The impact of global warming on specific countryside conditions underlies much of the show. In Siberia, the thawing of permafrost is dramatically transforming the landscape and releasing increasing amounts of methane with potentially catastrophic consequences.

Rem Koolhaas: “In the past decade, I have noticed that while much of our energies and intelligence have been focused on the urban areas of the world, the countryside has changed dramatically under the influence of global warming, the market economy, American tech companies, African and European initiatives, Chinese politics, and other forces. This story is largely untold, and it is particularly meaningful for AMO to present it in one of the world’s great museums in one of the world’s densest cities.”

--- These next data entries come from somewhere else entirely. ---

@[simp] theorem skimmerFault_frame (code : Nat) (s : State) :
    (skimmerFault code s).unit = s.unit ∧ (skimmerFault code s).bath = s.bath ∧
    (skimmerFault code s).balance = s.balance ∧ (skimmerFault code s).capture = s.capture ∧
    (skimmerFault code s).settings = s.settings ∧ (skimmerFault code s).free = s.free ∧
    (skimmerFault code s).pending = s.pending := by
  unfold skimmerFault; dsimp only
  (repeat' split) <;> simp

@[simp] theorem skimmerTook_frame (c : Command) (s : State) :
    (skimmerTook c s).unit = s.unit ∧ (skimmerTook c s).link = s.link ∧ (skimmerTook c s).seqA = s.seqA ∧
    (skimmerTook c s).seqB = s.seqB ∧ (skimmerTook c s).engA = s.engA ∧ (skimmerTook c s).engB = s.engB ∧
    (skimmerTook c s).arbiter = s.arbiter ∧ (skimmerTook c s).bath = s.bath ∧
    (skimmerTook c s).window = s.window ∧ (skimmerTook c s).records = s.records ∧
    (skimmerTook c s).balance = s.balance ∧ (skimmerTook c s).field = s.field ∧
    (skimmerTook c s).capture = s.capture ∧ (skimmerTook c s).settings = s.settings ∧
    (skimmerTook c s).free = s.free ∧ (skimmerTook c s).pending = s.pending := by
  unfold skimmerTook; split <;> simp

@[simp] theorem deliverReport_frame (st : Station) (r : FieldReport) (s : State) :
    (deliverReport st r s).unit = s.unit ∧ (deliverReport st r s).capture = s.capture ∧
    (deliverReport st r s).settings = s.settings ∧ (deliverReport st r s).pending = s.pending := by
  unfold deliverReport withDepthTrials
  (repeat' split) <;> simp

@[simp] theorem deliverMasked_frame (st : Station) (k : TransKind) (s : State) :
    (deliverMasked st k s).unit = s.unit ∧ (deliverMasked st k s).arbiter = s.arbiter ∧
    (deliverMasked st k s).balance = s.balance ∧ (deliverMasked st k s).capture = s.capture ∧
    (deliverMasked st k s).settings = s.settings ∧ (deliverMasked st k s).pending = s.pending := by
  unfold deliverMasked; split <;> simp

@[simp] theorem deliverFault_frame (st : Station) (code : Nat) (s : State) :
    (deliverFault st code s).unit = s.unit ∧ (deliverFault st code s).balance = s.balance ∧
    (deliverFault st code s).capture = s.capture ∧ (deliverFault st code s).settings = s.settings ∧
    (deliverFault st code s).pending = s.pending := by
  unfold deliverFault; split <;> simp

@[simp] theorem transactionEnd_frame (st : Station) (code : Nat) (k : TransKind) (attempts : Nat) (r : FieldReport) (s : State) :
    (transactionEnd st code k attempts r s).unit = s.unit ∧
    (transactionEnd st code k attempts r s).settings = s.settings ∧
    (transactionEnd st code k attempts r s).pending = s.pending := by
  unfold transactionEnd
  (repeat' split) <;> simp

@[simp] theorem attemptEnds_frame (st : Station) (code : Nat) (r : FieldReport) (t : Transaction) (s : State) :
    (attemptEnds st code r t s).unit = s.unit ∧ (attemptEnds st code r t s).settings = s.settings ∧
    (attemptEnds st code r t s).pending = s.pending := by
  unfold attemptEnds
  (repeat' split) <;> simp

@[simp] theorem answer_frame (st : Station) (code : Nat) (r : FieldReport) (s : State) :
    (answer st code r s).unit = s.unit ∧ (answer st code r s).settings = s.settings ∧
    (answer st code r s).pending = s.pending := by
  unfold answer; split <;> simp

@[simp] theorem noAnswer_frame (st : Station) (s : State) :
    (noAnswer st s).unit = s.unit ∧ (noAnswer st s).settings = s.settings ∧ (noAnswer st s).pending = s.pending := by
  unfold noAnswer; split <;> simp

@[simp] theorem duePoll_frame (st : Station) (s : State) :
    (duePoll st s).unit = s.unit ∧ (duePoll st s).link = s.link ∧ (duePoll st s).seqA = s.seqA ∧
    (duePoll st s).seqB = s.seqB ∧ (duePoll st s).engA = s.engA ∧ (duePoll st s).engB = s.engB ∧
    (duePoll st s).arbiter = s.arbiter ∧ (duePoll st s).skimmer = s.skimmer ∧ (duePoll st s).bath = s.bath ∧
    (duePoll st s).window = s.window ∧ (duePoll st s).records = s.records ∧ (duePoll st s).balance = s.balance ∧
    (duePoll st s).capture = s.capture ∧ (duePoll st s).settings = s.settings ∧ (duePoll st s).free = s.free ∧
    (duePoll st s).pending = s.pending := by
  unfold duePoll; split <;> simp

@[simp] theorem dueRetry_frame (st : Station) (s : State) :
    (dueRetry st s).unit = s.unit ∧ (dueRetry st s).link = s.link ∧ (dueRetry st s).seqA = s.seqA ∧
    (dueRetry st s).seqB = s.seqB ∧ (dueRetry st s).engA = s.engA ∧ (dueRetry st s).engB = s.engB ∧
    (dueRetry st s).arbiter = s.arbiter ∧ (dueRetry st s).skimmer = s.skimmer ∧ (dueRetry st s).bath = s.bath ∧
    (dueRetry st s).window = s.window ∧ (dueRetry st s).records = s.records ∧
    (dueRetry st s).balance = s.balance ∧ (dueRetry st s).capture = s.capture ∧
    (dueRetry st s).settings = s.settings ∧ (dueRetry st s).free = s.free ∧ (dueRetry st s).pending = s.pending := by
  unfold dueRetry
  (repeat' split) <;> simp

end Sys2Proof.Machine
end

Richard Armstrong, Director of the Solomon R. Guggenheim Museum and Foundation: “Countryside, The Future marks a turn in trajectory for Rem Koolhaas following a career-long focus on cities, presenting the curious encounters, stories, phenomena, conditions, fears, and hopes that he and his colleagues discovered on their travels through rural areas around the world. With this bold exhibition, the Guggenheim carries forward its legacy of risk-taking, addressing urgent global concerns with a project that goes beyond cultural matters into political, anthropological, scientific, technological, and philosophical territory.”

Samir Bantal, Director of AMO: “This is a collection of new and old ideas that aims to rediscover the dynamics of the countryside. A place many of us think of as stable and slow-moving is revealed as an incredibly agile and flexible realm, even more than any modern metropolis.”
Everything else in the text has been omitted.